Collaborative research led by Prof Pulham for Sunamp developed polymer-based additives that at low concentrations act as crystal-habit modifiers, suppressing the formation of the solid anhydrous sodium acetate. As a result, the new SAT-based material withstands repeated melting and freezing cycles without degradation, while maintaining both its energy density and the desired melting point of 58°C. In situ X-ray powder diffraction experiments at the Diamond Light Source were used to interrogate, in real time, the structural and chemical behaviour of these new SAT formulations during repeated temperature cycling, and confirmed complete inhibition of the precipitation of anhydrous sodium acetate over a wide range of conditions.

The role of ISIS

Experiments carried out on the high pressure instrument Pearl provided Professor Pulham and his team with fundamental insights into the behaviour of polymorphs and solvates at high pressures, and particularly how salt hydrates crystallise. Professor Pulham says, “My longstanding collaborations with staff at ISIS, combined with the use of world-leading instrumentation, have been of enormous benefit to many of our research programmes. These studies have enhanced our understanding of crystallisation processes for a range of technologically important materials, especially under extreme conditions of pressure and temperature.”       

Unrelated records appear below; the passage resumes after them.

-- ==== Sys2Proof/Machine/Balls.lean ====
section
/-! DEFINITION. The 900 balls of the package: what each carries (Tables 3-2 to 3-16), the state in which the device holds it (R72 to R74,
R76), and the boundary register over the scanned ones (R82, R83). -/

namespace Sys2Proof.Machine

/-- The signals of Tables 3-6 to 3-16. -/
inductive Sig where
  | flDq (ch : Fin 16) (i : Fin 8) | flDqsT (ch : Fin 16) | flDqsC (ch : Fin 16) | flReT (ch : Fin 16) | flReC (ch : Fin 16)
  | flWeN (ch : Fin 16) | flCle (ch : Fin 16) | flAle (ch : Fin 16) | flCeN (ch : Fin 16) (i : Fin 8)
  | flWpN (bank : Fin 4) | flZq (bank : Fin 4)
  | peTxP (lane : Fin 4) | peTxN (lane : Fin 4) | peRxP (lane : Fin 4) | peRxN (lane : Fin 4)
  | peRefclkP | peRefclkN | pePerstN | peWakeN | peClkreqN | peRcal
  | phbAd (i : Fin 32) | phbClk | phbCsN | phbAdvN | phbWeN | phbWaitN | phbBeN (i : Fin 4) | phbIrqN (i : Fin 4)
  | dramDq (b : Fin 2) (i : Fin 16) | dramDqsT (b i : Fin 2) | dramDqsC (b i : Fin 2) | dramDmi (b i : Fin 2)
  | dramCkT (b : Fin 2) | dramCkC (b : Fin 2) | dramCke (b i : Fin 2) | dramCs (b i : Fin 2) | dramCa (b : Fin 2) (i : Fin 6)
  | dramResetN | dramZq
  | casTxP (port : Fin 3) | casTxN (port : Fin 3) | casRxP (port : Fin 3) | casRxN (port : Fin 3) | casPrsntN (port : Fin 3)
  | casRcal
  | mspSck | mspCsN | mspMosi | mspMiso | pfailN | pwrSafe | resetN | vholdSense | vholdGnd | sysclkXi | sysclkXo
  | evtIn (i : Fin 4) | evtOut (i : Fin 4) | tck | tms | tdi | tdo | trstN | testEn | strap (i : Fin 8)
  deriving DecidableEq, Repr

/-- The rails of Table 3-15, and VSS. -/
inductive Rail where
  | vddCore | vaon | vddIo | vddqFl (bank : Fin 4) | vdd2Dram | vddqDram | vddPhb | peAvdd | peAvddh | casAvdd | vss
  deriving DecidableEq, Repr

/-- What a ball carries: no ball is reserved or unconnected (R72). -/
inductive Ball where
  | sig (x : Sig)
  | rail (r : Rail)
  deriving DecidableEq, Repr

/-! ## Ball assignment (Tables 3-2 and 3-5 to 3-15) -/

/-- The rail of bank of channel `ch`. -/
def bankRail (ch : Fin 16) : Rail := .vddqFl (Fin.ofNat 4 (ch.val / 4))

/-- Table 3-5, with the ZQ and WP_N of the four channels that carry their bank's. -/
def channelBall (ch : Fin 16) (row col : Nat) : Ball :=
  let bank : Fin 4 := Fin.ofNat 4 (ch.val / 4)
  let q := Ball.rail (bankRail ch)
  let g := Ball.rail .vss
  let dq := fun i => Ball.sig (.flDq ch (Fin.ofNat 8 i))
  let ce := fun i => Ball.sig (.flCeN ch (Fin.ofNat 8 i))
  let first := ch.val % 4 == 0
  match row, col with
  | 0, 4 => g
  | 0, c => dq c
  | 1, 4 => q
  | 1, c => dq (4 + c)
  | 2, 0 => .sig (.flDqsT ch)
  | 2, 1 => .sig (.flDqsC ch)
  | 2, 2 => g
  | 2, 3 => .sig (.flReT ch)
  | 2, _ => .sig (.flReC ch)
  | 3, 0 => .sig (.flWeN ch)
  | 3, 1 => .sig (.flCle ch)
  | 3, 2 => .sig (.flAle ch)
  | 3, 3 => q
  | 3, _ => if first then .sig (.flZq bank) else g
  | 4, 4 => q
  | 4, c => ce c
  | _, 4 => if first then .sig (.flWpN bank) else g
  | _, c => ce (4 + c)

/-- The channel of a block of six rows by five columns (Table 3-2). -/
def blockChannel (band side : Nat) : Option (Fin 16) :=
  if band == 0 then none
  else if side == 0 then some (Fin.ofNat 16 (band - 1))
  else if band == 4 then some (Fin.ofNat 16 (3 + side))
  else if side == 5 then some (Fin.ofNat 16 (12 - band))
  else if band == 3 then some (Fin.ofNat 16 (11 + side))
  else none

/-- Rows A to F of columns 1 to 5 (Tables 3-10 and 3-15). -/
def pcieBalls : List (List Ball) :=
  let g := Ball.rail .vss
  let s := Ball.sig
  [[s (.peTxP 0), s (.peTxN 0), g, s (.peTxP 1), s (.peTxN 1)],
   [s (.peRxP 0), s (.peRxN 0), g, s (.peRxP 1), s (.peRxN 1)],
   [g, g, s .peRefclkP, s .peRefclkN, g],
   [s (.peTxP 2), s (.peTxN 2), g, s (.peTxP 3), s (.peTxN 3)],
   [s (.peRxP 2), s (.peRxN 2), g, s (.peRxP 3), s (.peRxN 3)],
   [s .pePerstN, s .peWakeN, s .peClkreqN, s .peRcal, g]]

/-- Rows A to F of columns 6 to 15 (Tables 3-11 and 3-15). -/
def phbBalls : List (List Ball) :=
  let g := Ball.rail .vss
  let v := Ball.rail .vddPhb
  let s := Ball.sig
  let ad := fun k => (List.range 8).map (fun i => s (.phbAd (Fin.ofNat 32 (8 * k + i))))
  [ad 0 ++ [v, g], ad 1 ++ [g, v], ad 2 ++ [v, g], ad 3 ++ [g, v],
   [s .phbClk, g, s .phbCsN, s .phbAdvN, s .phbWeN, s .phbWaitN, s (.phbBeN 0), s (.phbBeN 1), s (.phbBeN 2), s (.phbBeN 3)],
   [s (.phbIrqN 0), s (.phbIrqN 1), s (.phbIrqN 2), s (.phbIrqN 3), v, g, v, g, v, g]]

/-- Rows A to M of one DRAM channel's five columns (Tables 3-12 and 3-15). -/
def dramBalls (b : Fin 2) : List (List Ball) :=
  let g := Ball.rail .vss
  let q := Ball.rail .vddqDram
  let v := Ball.rail .vdd2Dram
  let s := Ball.sig
  let dq := fun i => s (.dramDq b (Fin.ofNat 16 i))
  let ca := fun i => s (.dramCa b (Fin.ofNat 6 i))
  [[dq 0, dq 1, g, dq 2, dq 3],
   [s (.dramDqsT b 0), s (.dramDqsC b 0), q, s (.dramDmi b 0), g],
   [dq 4, dq 5, g, dq 6, dq 7],
   [q, g, q, g, q],
   [dq 8, dq 9, g, dq 10, dq 11],
   [s (.dramDqsT b 1), s (.dramDqsC b 1), q, s (.dramDmi b 1), g],
   [dq 12, dq 13, g, dq 14, dq 15],
   [v, g, v, g, v],
   [s (.dramCkT b), s (.dramCkC b), g, s (.dramCke b 0), s (.dramCke b 1)],
   [s (.dramCs b 0), s (.dramCs b 1), v, ca 0, ca 1],
   [ca 2, ca 3, g, ca 4, ca 5],
   [if b == 0 then s .dramResetN else s .dramZq, v, g, v, g]]

/-- Rows A to F of columns 26 to 30 (Tables 3-13 and 3-15). -/
def linkBalls : List (List Ball) :=
  let g := Ball.rail .vss
  let v := Ball.rail .casAvdd
  let s := Ball.sig
  let lane := fun (p : Fin 3) => [s (.casTxP p), s (.casTxN p), g, s (.casRxP p), s (.casRxN p)]
  [lane 0, [g, g, v, g, g], lane 1, [g, g, v, g, g], lane 2,
   [s (.casPrsntN 0), s (.casPrsntN 1), v, s (.casPrsntN 2), s .casRcal]]

/-- Rows G to M of columns 6 to 15 (Tables 3-14 to 3-16). -/
def controlBalls : List (List Ball) :=
  let g := Ball.rail .vss
  let c := Ball.rail .vddCore
  let io := Ball.rail .vddIo
  let s := Ball.sig
  [[s .mspSck, s .mspCsN, s .mspMosi, s .mspMiso, .rail .vaon, s .pfailN, s .pwrSafe, s .resetN, s .vholdSense, s .vholdGnd],
   [g, .rail .vaon, g, s .sysclkXi, s .sysclkXo, g, s (.strap 0), s (.strap 1), s (.strap 2), s (.strap 3)],
   [s (.evtIn 0), s (.evtIn 1), s (.evtIn 2), s (.evtIn 3), io, s (.evtOut 0), s (.evtOut 1), s (.evtOut 2), s (.evtOut 3), g],
   [s .tck, s .tms, s .tdi, s .tdo, s .trstN, s .testEn, io, g, .rail .peAvddh, .rail .peAvddh],
   [s (.strap 4), s (.strap 5), s (.strap 6), s (.strap 7), io, .rail .peAvdd, .rail .peAvdd, .rail .peAvdd, .rail .peAvdd, g],
   [g, c, g, c, io, c, g, c, g, g]]

/-- The entry of a region's table. -/
def regionBall (t : List (List Ball)) (row col : Nat) : Ball := (((t[row]?).getD [])[col]?).getD (.rail .vss)

/-- The ball at a row, 0 for A to 29 for AL, and a column, 0 for column 1 to 29 for column 30. -/
def ballAt (row col : Nat) : Ball :=
  match blockChannel (row / 6) (col / 5) with
  | some ch => channelBall ch (row % 6) (col % 5)
  | none =>
    if row / 6 == 2 then .rail (if (row + col) % 2 == 1 then .vddCore else .vss)
    else if 15 ≤ col && col < 20 then regionBall (dramBalls 0) row (col - 15)
    else if 20 ≤ col && col < 25 then regionBall (dramBalls 1) row (col - 20)
    else if 25 ≤ col then regionBall linkBalls row (col - 25)
    else if 6 ≤ row then regionBall controlBalls (row - 6) (col - 5)
    else if col < 5 then regionBall pcieBalls row col
    else regionBall phbBalls row (col - 5)

/-- The balls of one row. -/
def rowBalls (row : Nat) : List Ball := (List.range 30).map (ballAt row)

/-- All balls, row by row from A-1 to AL-30. -/
def allBalls : List Ball := (List.range 30).flatMap rowBalls

/-! ## Reset states (R73, Tables 3-6 to 3-14) -/

/-- How the device holds a ball. -/
inductive Drive where
  | hiZ | pullUp | pullDown | low | high
  /-- A transmitter in electrical idle; a receiver without termination. -/
  | idle | unterminated
  /-- Carries a clock, lane traffic, or the serial data of the moment. -/
  | runs
  /-- An analog ball. -/
  | analog
  deriving DecidableEq, Repr

/-- The rail of a signal. -/
def Sig.rail : Sig → Rail
  | .flDq ch _ | .flDqsT ch | .flDqsC ch | .flReT ch | .flReC ch | .flWeN ch | .flCle ch | .flAle ch | .flCeN ch _ => bankRail ch
  | .flWpN b | .flZq b => .vddqFl b
  | .peTxP _ | .peTxN _ | .peRxP _ | .peRxN _ | .peRcal => .peAvdd
  | .peRefclkP | .peRefclkN => .peAvddh
  | .phbAd _ | .phbClk | .phbCsN | .phbAdvN | .phbWeN | .phbWaitN | .phbBeN _ | .phbIrqN _ => .vddPhb
  | .dramDq .. | .dramDqsT .. | .dramDqsC .. | .dramDmi .. | .dramCkT _ | .dramCkC _ | .dramCke .. | .dramCs .. | .dramCa .. | .dramZq =>
    .vddqDram
  | .dramResetN => .vdd2Dram
  | .casTxP _ | .casTxN _ | .casRxP _ | .casRxN _ | .casRcal => .casAvdd
  | .mspSck | .mspCsN | .mspMosi | .mspMiso | .pfailN | .pwrSafe | .resetN | .vholdSense | .vholdGnd => .vaon
  | .pePerstN | .peWakeN | .peClkreqN | .casPrsntN _ | .sysclkXi | .sysclkXo | .evtIn _ | .evtOut _ | .tck | .tms | .tdi | .tdo
  | .trstN | .testEn | .strap _ => .vddIo

/-- The reset state of a signal; High for PWR_SAFE, which is held, and Hi-Z for MSP_MISO while MSP_CS_N is high. -/
def Sig.resetDrive : Sig → Drive
  | .flDq .. | .flDqsT _ | .phbAd _ | .phbClk | .mspSck | .mspMosi | .pfailN | .resetN | .evtIn _ | .tck | .trstN | .testEn
  | .strap _ => .pullDown
  | .flDqsC _ | .phbCsN | .phbAdvN | .phbWeN | .phbBeN _ | .casPrsntN _ | .mspCsN | .tms | .tdi => .pullUp
  | .flReT _ | .flWeN _ | .flCeN .. | .dramCkC _ | .pwrSafe => .high
  | .flReC _ | .flCle _ | .flAle _ | .flWpN _ | .peClkreqN | .dramCkT _ | .dramCke .. | .dramCs .. | .dramCa .. | .dramResetN
  | .evtOut _ => .low
  | .peTxP _ | .peTxN _ | .casTxP _ | .casTxN _ => .idle
  | .peRxP _ | .peRxN _ | .casRxP _ | .casRxN _ => .unterminated
  | .sysclkXi | .sysclkXo => .runs
  | .flZq _ | .peRcal | .dramZq | .casRcal | .vholdSense | .vholdGnd => .analog
  | .peRefclkP | .peRefclkN | .pePerstN | .peWakeN | .phbWaitN | .phbIrqN _ | .dramDq .. | .dramDqsT .. | .dramDqsC .. | .dramDmi ..
  | .mspMiso | .tdo => .hiZ

/-- A rail stands as far as the device knows: VAON, VDD_IO beside it, and the optional rails as classified, less the banks lost since
(R77, R96). Before the first strap latch each counts as valid (DESIGN CHOICE, log 43). -/
def State.railUp (s : State) (r : Rail) : Bool :=
  let c := s.aon.rails
  s.pins.vaon && match r with
  | .vddqFl b => (!s.aon.latched || c.bankPresent.getLsbD b.val) && !s.pins.railLost.getLsbD b.val
  | .vddPhb => !s.aon.latched || c.phbPresent
  | .peAvdd => !s.aon.latched || c.peAvdd
  | .peAvddh => !s.aon.latched || c.peAvddh
  | .vdd2Dram => !s.aon.latched || c.dram2
  | .vddqDram => !s.aon.latched || c.dramQ
  | .casAvdd => !s.aon.latched || c.cas
  | .vddCore => s.pins.vddCore
  | _ => true

/-- Driven low or released, an open-drain output. -/
def openDrain (pulled : Bool) : Drive := if pulled then .low else .hiZ

/-- Low or high. -/
def pushPull (v : Bool) : Drive := if v then .high else .low

/-- What the device's own function puts on a ball while RESET_N is high. A strobe or bus that moves only within a cycle rests in its
reset state between commands. -/
def State.works (s : State) (x : Sig) : Drive :=
  let dram := s.gbl.coreOn && 0 < s.gbl.dramGib.val
  let awake := (s.domMode 3) == .on
  match x with
  | .flCle ch => pushPull (s.mason ch).cle
  | .flAle ch => pushPull (s.mason ch).ale
  | .flCeN ch i => pushPull ((s.mason ch).ce != some i)
  | .flWpN b => pushPull (s.pins.wpN.getLsbD b.val)
  | .peTxP _ | .peTxN _ | .peRxP _ | .peRxN _ =>
    if !s.phb && (s.pcie.training || s.pcie.link != .down) then .runs else x.resetDrive
  | .peWakeN => openDrain s.pins.wake
  | .peClkreqN => openDrain s.pins.clkreq
  | .phbIrqN i => openDrain (s.phbIrq.getLsbD i.val)
  | .dramCkT _ | .dramCkC _ => if dram && awake then .runs else x.resetDrive
  | .dramCke .. => pushPull (dram && awake)
  | .dramResetN => pushPull dram
  | .casTxP p | .casTxN p | .casRxP p | .casRxN p =>
    if (s.cas.ports[p]).training || (s.cas.ports[p]).trained then .runs else x.resetDrive
  | .mspMiso => if s.aon.frame.isSome then .runs else .hiZ
  | .pwrSafe => pushPull s.pins.pwrSafe
  | .sysclkXo => if s.aon.straps.getLsbD 0 then .hiZ else .runs
  | .evtOut i => pushPull (s.pins.evtOut.getLsbD i.val)
  | .strap _ => if s.gbl.strapsCompared then .hiZ else .pullDown
  | _ => x.resetDrive

/-! ## Boundary scan (R82, R83) -/

/-- The balls in the boundary register. -/
def Sig.scanned : Sig → Bool
  | .peTxP _ | .peTxN _ | .peRxP _ | .peRxN _ | .casTxP _ | .casTxN _ | .casRxP _ | .casRxN _ | .peRefclkP | .peRefclkN | .sysclkXi
  | .sysclkXo | .tck | .tms | .tdi | .tdo | .trstN | .testEn => false
  | x => x.resetDrive != .analog

/-- An input-only signal: its output and enable cells have no effect. -/
def Sig.inputOnly : Sig → Bool
  | .pePerstN | .phbClk | .phbCsN | .phbAdvN | .phbWeN | .phbBeN _ | .casPrsntN _ | .mspSck | .mspCsN | .mspMosi | .pfailN | .resetN
  | .evtIn _ | .strap _ => true
  | _ => false

/-- The scanned balls in the order of the register, row by row from A-1; the input cell of the first is nearest TDO. -/
def scanOrder : List Sig :=
  allBalls.filterMap (fun b => match b with
    | .sig x => if x.scanned then some x else none
    | .rail _ => none)

/-- EXTEST, CLAMP or HIGHZ holds the balls (R83, R95). -/
def scanHolds (jtag : BitVec 4) : Bool := jtag == 0 || jtag == 4 || jtag == 5

/-- Place of a signal in the register. -/
def scanIndex (x : Sig) : Nat := scanOrder.idxOf x

/-- What EXTEST, CLAMP and HIGHZ put on a scanned ball: its output cell where its enable cell is 1. -/
def State.scanDrive (s : State) (x : Sig) : Drive :=
  let k := 3 * scanIndex x
  if x.inputOnly then x.resetDrive
  else if s.pins.jtag == 5 || !s.pins.cells.getLsbD (k + 2) then .hiZ
  else pushPull (s.pins.cells.getLsbD (k + 1))

/-- The state of a ball: high impedance without its rail (R74); as boundary scan holds it, or in its reset state, while RESET_N is low
(R73, R83), where PWR_SAFE keeps its level and MSP_MISO follows MSP_CS_N (Table 3-14); and as the device's functions drive it after. -/
def State.ball (s : State) (x : Sig) : Drive :=
  if !s.railUp x.rail then .hiZ
  else if s.pins.resetN then s.works x
  else if scanHolds s.pins.jtag && x.scanned then s.scanDrive x
  else
    match x with
    | .pwrSafe => s.works x
    | .mspMiso => s.works x
    | _ => x.resetDrive

/-- The bit an output cell captures, and its enable. The level of a ball that carries a running clock is a free value (log 2). -/
def Drive.cell (d : Drive) (free : Bool) : Bool × Bool :=
  match d with
  | .low => (false, true)
  | .high => (true, true)
  | .runs => (free, true)
  | _ => (false, false)

/-- The three cells of scanned ball number `i` as captured: its level, then what the device drives. -/
def State.captureBall (s : State) (levels : BitVec 515) (i : Nat) (x : Sig) : List Bool :=
  let c := (s.ball x).cell ((Config.freeWord s.free).getLsbD (i % 64))
  [levels.getLsbD i, c.1, c.2]

/-- A bit vector of 1,545 cells from a list, the first at bit 0. -/
def cellsOf (l : List Bool) : BitVec 1545 := BitVec.ofNat 1545 (l.foldr (fun b n => b2n b + 2 * n) 0)

/-- The boundary register as SAMPLE/PRELOAD or EXTEST captures it, from the levels at the scanned balls. -/
def State.capture (s : State) (levels : BitVec 515) : BitVec 1545 :=
  cellsOf ((scanOrder.mapIdx (fun i x => s.captureBall levels i x)).flatten)

end Sys2Proof.Machine
end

ISIS Instrument(s): Pearl ​             
ISIS Technique(s): High-pressure neutron diffraction


I.D.H. Oswald, A. Hamilton, C. Hall, W.G. Marshall, T.J. Prior and C.R. Pulham, “In-situ characterization of elusive salt hydrates - the crystal structures of the heptahydrate and octahydrate of sodium sulfate", J. Am. Chem. Soc., 2008, 130, 17795-17800. DOI: 10.1021/ja805429m.

I.D.H. Oswald, I. Chataigner, S. Elphick, F.P.A. Fabbiani, A.R. Lennie, J. Maddaluno, W.G. Marshall, T.J. Prior, C.R. Pulham and R.I. Smith, “Putting pressure on elusive polymorphs and solvates", CrystEngComm, 2009, 11, 359-366. DOI: 10.1039/B814471K.